EXERCISE AIM: Return only those lines of the material that contain "part".

MATERIAL FOR THIS EXERCISE:
*** Block opens ***

-- ==== Sys2Proof/Machine/Coll.lean ====
section
/-! DEFINITION. In-network collectives (spec/14_token_exchange R393-R398). -/

namespace Sys2Proof.Machine

/-! ### The descriptor (R393) -/

def CollRun.f (r : CollRun) (w hi lo : Nat) : Nat := natBits r.raw (32 * w + hi) (32 * w + lo)
def CollRun.op (r : CollRun) : Nat := r.f 4 1 0
def CollRun.dtype (r : CollRun) : Nat := r.f 4 3 2
def CollRun.rop (r : CollRun) : Nat := r.f 4 5 4
def CollRun.cid (r : CollRun) : Nat := r.f 4 31 16
def CollRun.root (r : CollRun) : Nat := r.f 6 31 16
def CollRun.src (r : CollRun) : Nat := natBits r.raw (32 * 8 + 55) (32 * 8)
def CollRun.dst (r : CollRun) : Nat := natBits r.raw (32 * 10 + 55) (32 * 10)
def CollRun.count (r : CollRun) : Nat := natBits r.raw (32 * 12 + 39) (32 * 12)
def CollRun.die (r : CollRun) : Nat := r.f 14 2 0
/-- Chosen dimensions, X first. -/
def CollRun.dims (r : CollRun) : List Nat := maskBits 3 (r.f 4 8 6)
def CollRun.start (r : CollRun) (d : Nat) : Nat := if d = 0 then r.f 5 5 0 else if d = 1 then r.f 5 21 16 else r.f 6 5 0
def CollRun.len (r : CollRun) (d : Nat) : Nat := if d = 0 then r.f 5 12 6 else if d = 1 then r.f 5 28 22 else r.f 6 12 6
def CollRun.members (r : CollRun) : Nat := (r.dims.map r.len).foldl (· * ·) 1
/-- Reserved bits, and fields of dimensions not chosen. -/
def CollRun.reserved (r : CollRun) : Nat :=
  r.f 4 15 9 + r.f 5 15 13 + r.f 5 31 29 + r.f 6 15 13 + r.f 9 31 24 + r.f 11 31 24 + r.f 13 31 8 + r.f 14 31 3 + r.f 15 31 0
    + r.f 7 31 0 + ((List.range 3).filter (fun d => !r.dims.contains d)).foldl (fun n d => n + r.start d + r.len d) 0

/-- This member's offset in a dimension (R394), and the offset of a rank. -/
def State.collOff (s : State) (r : CollRun) (d : Nat) : Nat := (devCoord s.device d + 64 * s.size d - r.start d) % s.size d
def rankOff (r : CollRun) : List Nat → Nat → List (Nat × Nat)
  | [], _ => []
  | d :: ds, k => (d, k % r.len d) :: rankOff r ds (k / r.len d)
def offOf (l : List (Nat × Nat)) (d : Nat) : Nat := ((l.find? (fun x => x.1 == d)).map (fun x => x.2)).getD 0
def rankIn (r : CollRun) (off : Nat → Nat) : List Nat → Nat
  | [] => 0
  | d :: ds => off d + r.len d * rankIn r off ds
def State.collRank (s : State) (r : CollRun) : Nat := rankIn r (s.collOff r) r.dims
/-- The device of the next member of a ring (R394). -/
def State.collNext (s : State) (r : CollRun) (d : Nat) : Nat :=
  setCoord s.device d ((r.start d + (s.collOff r d + 1) % r.len d) % s.size d)

/-- The device of the member before this one in a ring. -/
def State.collPrev (s : State) (r : CollRun) (d : Nat) : Nat :=
  setCoord s.device d ((r.start d + (s.collOff r d + r.len d - 1) % r.len d) % s.size d)

/-- Bytes of an element of DST and SRC, and of a running value (R396, R398). -/
def CollRun.esize (r : CollRun) : Nat := nth 1 [4, 2, 8, 1] r.dtype
def CollRun.rsize (r : CollRun) : Nat := if r.dtype = 2 then 8 else 4
def CollRun.fmt (r : CollRun) : FpFmt := if r.dtype = 2 then fp64 else fp32
/-- A source element as a running value, and a running value as a final element (R396). -/
def CollRun.widen (r : CollRun) (x : Nat) : Nat := if r.dtype = 1 then x * 2 ^ 16 else x
def CollRun.final (r : CollRun) (x : Nat) : Nat := if r.dtype = 1 then cvtFp bf16 .rne (fpDecode fp32 x) else x
/-- The reduction of two values (R396). -/
def CollRun.fold (r : CollRun) (a b : Nat) : Nat :=
  if r.rop = 0 then (fpAdd r.fmt .rne a b).1 else (fpMinMax r.fmt (r.rop == 2) a b).1

/-- Block b of [lo, hi) among n. -/
def blockOf (lo hi n b : Nat) : Nat × Nat :=
  let B := ceilDiv (hi - lo) n
  (min (lo + b * B) hi, min (lo + (b + 1) * B) hi)

/-- The range a member holds after the whole reduce-scatter. -/
def rsRange (r : CollRun) (off : Nat → Nat) : List Nat → Nat × Nat → Nat × Nat
  | [], lh => lh
  | d :: ds, (lo, hi) => rsRange r off ds (blockOf lo hi (r.len d) (off d))

/-- Is a descriptor malformed (R394)? DST of a REDUCE_SCATTER is as long as this member's final range. -/
def State.collBad (s : State) (r : CollRun) (q : Nat) : Bool :=
  let sn := r.esize * r.count
  let mine := rsRange r (s.collOff r) r.dims (0, r.count)
  let dn := if r.op = 2 then sn * r.members else if r.op = 1 then r.esize * (mine.2 - mine.1) else sn
  r.reserved != 0 || r.dims == [] || r.dims.any (fun d => r.len d == 0 || decide (s.size d < r.len d) || decide (r.len d ≤ s.collOff r d))
    || decide (r.members ≤ r.root) || r.rop == 3 || r.count == 0 || (r.dtype == 3 && decide (r.op < 2))
    || !((s.queueOwner q).isSome && s.dieOwner r.die == s.queueOwner q)
    || (rangesMeet r.src sn r.dst dn && !(r.op == 0 && r.src == r.dst))
    || decide (2 ^ 56 < r.src + sn) || decide (2 ^ 56 < r.dst + dn)

/-! ### The plan (R395) -/

/-- Phases: 0 reduce-scatter, 1 all-gather, 2 broadcast, as CDATA's PHASE. The all-gather order Z, Y, X serves ALLGATHER too,
and a broadcast goes along X, then Y, then Z (log entry 34). -/
def CollRun.plan (r : CollRun) : List (Nat × Nat) :=
  match r.op with
  | 0 => r.dims.map (fun d => (0, d)) ++ r.dims.reverse.map (fun d => (1, d))
  | 1 => r.dims.map (fun d => (0, d))
  | 2 => r.dims.reverse.map (fun d => (1, d))
  | _ => [(2, 0)]

/-- Where a rank's piece lies in DST: first element and count. -/
def CollRun.piece (r : CollRun) (k : Nat) : Nat × Nat :=
  if r.op = 2 then (k * r.count, r.count)
  else
    let o := rankOff r r.dims k
    let (lo, hi) := rsRange r (offOf o) r.dims (0, r.count)
    (lo, hi - lo)

/-- Dimensions whose all-gather ring has not run before stage `i`. -/
def CollRun.agLeft (r : CollRun) (i : Nat) : List Nat := ((r.plan.drop i).filter (fun x => x.1 == 1)).map (fun x => x.2)

/-- Ranks whose pieces pass a member in the all-gather ring of stage `i`, at offset `o` of its dimension. -/
def State.agRanks (s : State) (r : CollRun) (i d o : Nat) : List Nat :=
  (List.range r.members).filter (fun k =>
    let off := rankOff r r.dims k
    offOf off d == o && ((r.agLeft i).filter (· != d)).all (fun e => offOf off e == s.collOff r e))

/-- Elements a member receives in a stage. -/
def State.collExpect (s : State) (r : CollRun) : Nat :=
  match r.plan[r.stage]? with
  | none => 0
  | some (ph, d) =>
    let n := r.len d
    let o := s.collOff r d
    if ph = 0 then
      let (a, b) := blockOf r.lo r.hi n ((o + n - 1) % n)
      (r.hi - r.lo) - (b - a)
    else if ph = 1 then
      ((List.range n).filter (· != o)).foldl (fun t x => t + ((s.agRanks r r.stage d x).map (fun k => (r.piece k).2)).foldl (· + ·) 0) 0
    else if s.collRank r = r.root then 0 else r.count

/-! ### Packets (R398) -/

/-- The parameter digest. -/
def CollRun.digest (r : CollRun) : Nat :=
  crc32 (leBytes 12 (natBits r.raw (32 * 6 + 31) (32 * 4)) ++ leBytes 8 (natBits r.raw (32 * 13 + 31) (32 * 12)))

def CollRun.sub (r : CollRun) (dim phase step piece off : Nat) : Nat :=
  r.cid + dim * 2 ^ 16 + phase * 2 ^ 18 + step * 2 ^ 20 + r.die * 2 ^ 26 + r.digest * 2 ^ 32 + piece * 2 ^ 64 + off * 2 ^ 96

def State.collPkt (s : State) (r : CollRun) (opc dst status sub : Nat) (els : List Byte) : State :=
  let part := (s.queueOwner r.q).getD 0
  s.queuePkt (s.mkPacket opc 3 dst part (s.jobFloor part) 0 status 0 0 (leBytes 32 sub ++ els)) (some part)

/-- Send elements of a piece to the next member of a ring, in packets of at most 4,064 element bytes. -/
def State.collSend (s : State) (r : CollRun) (dim phase step piece off w : Nat) (els : List Nat) : State :=
  let per := 4064 / w
  let cs := chunksOf per (els.length / per + 1) els
  ((List.range cs.length).zip cs).foldl (fun s c =>
    s.collPkt r 0x30 (s.collNext r dim) 0 (r.sub dim phase step piece (off + per * c.1)) (c.2.flatMap (leBytes w))) s

/-- The sends that open a stage. -/
def State.collOpen (s : State) (r : CollRun) : State :=
  match r.plan[r.stage]? with
  | none => s
  | some (0, d) =>
    let n := r.len d
    let b := (s.collOff r d + n - 1) % n
    let (lo, hi) := blockOf r.lo r.hi n b
    if n = 1 ∨ hi ≤ lo then s else s.collSend r d 0 1 b 0 r.rsize ((upFrom lo (hi - lo)).map (SMap.get 0 r.vec))
  | some (1, d) =>
    if r.len d = 1 then s
    else (s.agRanks r r.stage d (s.collOff r d)).foldl (fun s k =>
      let (b, n) := r.piece k
      s.collSend r d 1 1 k 0 r.esize ((upFrom b n).map (SMap.get 0 r.out))) s
  | some (_, _) =>
    if s.collRank r = r.root then
      r.dims.foldl (fun s d => if r.len d = 1 then s
        else s.collSend r d 2 1 r.root 0 r.esize ((upFrom 0 r.count).map (SMap.get 0 r.out))) s
    else s

/-- A stage in which everything expected has arrived gives way to the next. -/
def State.collAdvance : Nat → State → CollRun → State × CollRun
  | 0, s, r => (s, r)
  | f + 1, s, r =>
    match r.plan[r.stage]? with
    | none => (s, { r with ready := true })
    | some (ph, d) =>
      if r.got < s.collExpect r then (s, r)
      else
        let r1 := if ph = 0 then
            let (lo, hi) := blockOf r.lo r.hi (r.len d) (s.collOff r d)
            { r with lo := lo, hi := hi, stage := r.stage + 1, got := 0 }
          else { r with stage := r.stage + 1, got := 0 }
        -- the last reduce-scatter of an ALLREDUCE leaves this member's final block
        let r2 := if ph = 0 ∧ (r1.plan[r1.stage]?).any (fun x => x.1 == 1) then
            { r1 with out := (upFrom r1.lo (r1.hi - r1.lo)).foldl (fun m i => SMap.set 0 m i (r1.final (SMap.get 0 r1.vec i))) r1.out }
          else r1
        State.collAdvance f (s.collOpen r2) r2

def State.setColl (s : State) (r : CollRun) : State :=
  { s with txu := { s.txu with colls := s.txu.colls.map (fun x => if x.q == r.q && x.ix == r.ix then r else x) } }
def State.dropColl (s : State) (r : CollRun) : State :=
  { s with txu := { s.txu with colls := s.txu.colls.filter (fun x => !(x.q == r.q && x.ix == r.ix)) } }

/-- A member's collective ends: with a status other than OK it passes CFAIL once to the next member of each chosen ring (log entry 34). -/
def State.collEnd (s : State) (r : CollRun) (status : Nat) : State :=
  let s0 := s.dropColl r
  let s1 := ({ s0 with txu := { s0.txu with ended := SMap.set 0 s0.txu.ended r.cid (if status = 0 then 1 else 2) } } : State).descDone
    r.q r.ix status 0 0
  if status = 0 then s1
  else r.dims.foldl (fun s d => if r.len d = 1 then s else s.collPkt r 0x31 (s.collNext r d) status (r.sub d 0 0 0 0) []) s1

/-- Write the result (R395) once every element is in place; a fault of DST holds it. -/
def State.collFinish (s : State) (r : CollRun) (hostErr : Nat) : State :=
  if !r.ready then s.setColl r
  else
    let els := if r.op = 1 then (upFrom r.lo (r.hi - r.lo)).map (fun i => r.final (SMap.get 0 r.vec i))
      else (upFrom 0 (if r.op = 2 then r.count * r.members else r.count)).map (SMap.get 0 r.out)
    let bs := els.flatMap (leBytes r.esize)
    match State.descPages r.q r.ix r.die .wr hostErr (pagesOf r.dst bs.length) s with
    | (none, s1) => s1.setColl r
    | (some ls, s1) =>
      match s1.descWrite r.q r.ix (dmaMaster r.die r.q r.ix) 0 ls bs with
      | (true, s2) => s2.collEnd r 0
      | (false, s2) => s2.collEnd r 2

/-- Start a collective (R393, R394, R397), or go on with one that a fault of its own pages held. -/
def State.collStart (s : State) (q : Nat) (d : QDesc) (hostErr : Nat) : State :=
  match s.txu.colls.find? (fun x => x.q == q && x.ix == d.ix) with
  | some r => s.collFinish r hostErr
  | none =>
    let r : CollRun := { q := q, ix := d.ix, raw := d.raw }
    if s.txu.colls.any (fun x => x.q == q) then s
    else if s.collBad r q then s.descDone q d.ix 1 0 0
    else
      let reads := r.op ≠ 3 ∨ s.collRank r = r.root
      let n := if reads then r.esize * r.count else 0
      match State.descPages q d.ix r.die .rd hostErr (pagesOf r.src n) s with
      | (none, s1) => s1.descRun q d.ix
      | (some ls, s1) =>
        match State.readLocs (dmaMaster r.die q d.ix) hostErr 0 ls s1 with
        | (none, s2) => s2.descDone q d.ix (s1.failStatus s2 q) 0 0
        | (some bs, s2) =>
          let els := (chunksOf r.esize r.count bs).map leNat
          let r1 := if r.op < 2 then { r with lo := 0, hi := r.count, vec := els.zipIdx.foldl (fun m x => SMap.set 0 m x.2 (r.widen x.1)) [] }
            else
              let b := if r.op = 2 then s2.collRank r * r.count else 0
              { r with out := els.zipIdx.foldl (fun m x => SMap.set 0 m (b + x.2) x.1) [] }
          let s3 := ({ s2 with txu := { s2.txu with colls := s2.txu.colls ++ [r1],
                                                    ended := SMap.set 0 s2.txu.ended r.cid 0 } } : State).descRun q d.ix
          let (s4, r2) := State.collAdvance (r1.plan.length + 1) (s3.collOpen r1) r1
          s4.collFinish r2 hostErr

*** Block closes ***

ANSWER TO THIS EXERCISE:
  let part := (s.queueOwner r.q).getD 0
  s.queuePkt (s.mkPacket opc 3 dst part (s.jobFloor part) 0 status 0 0 (leBytes 32 sub ++ els)) (some part)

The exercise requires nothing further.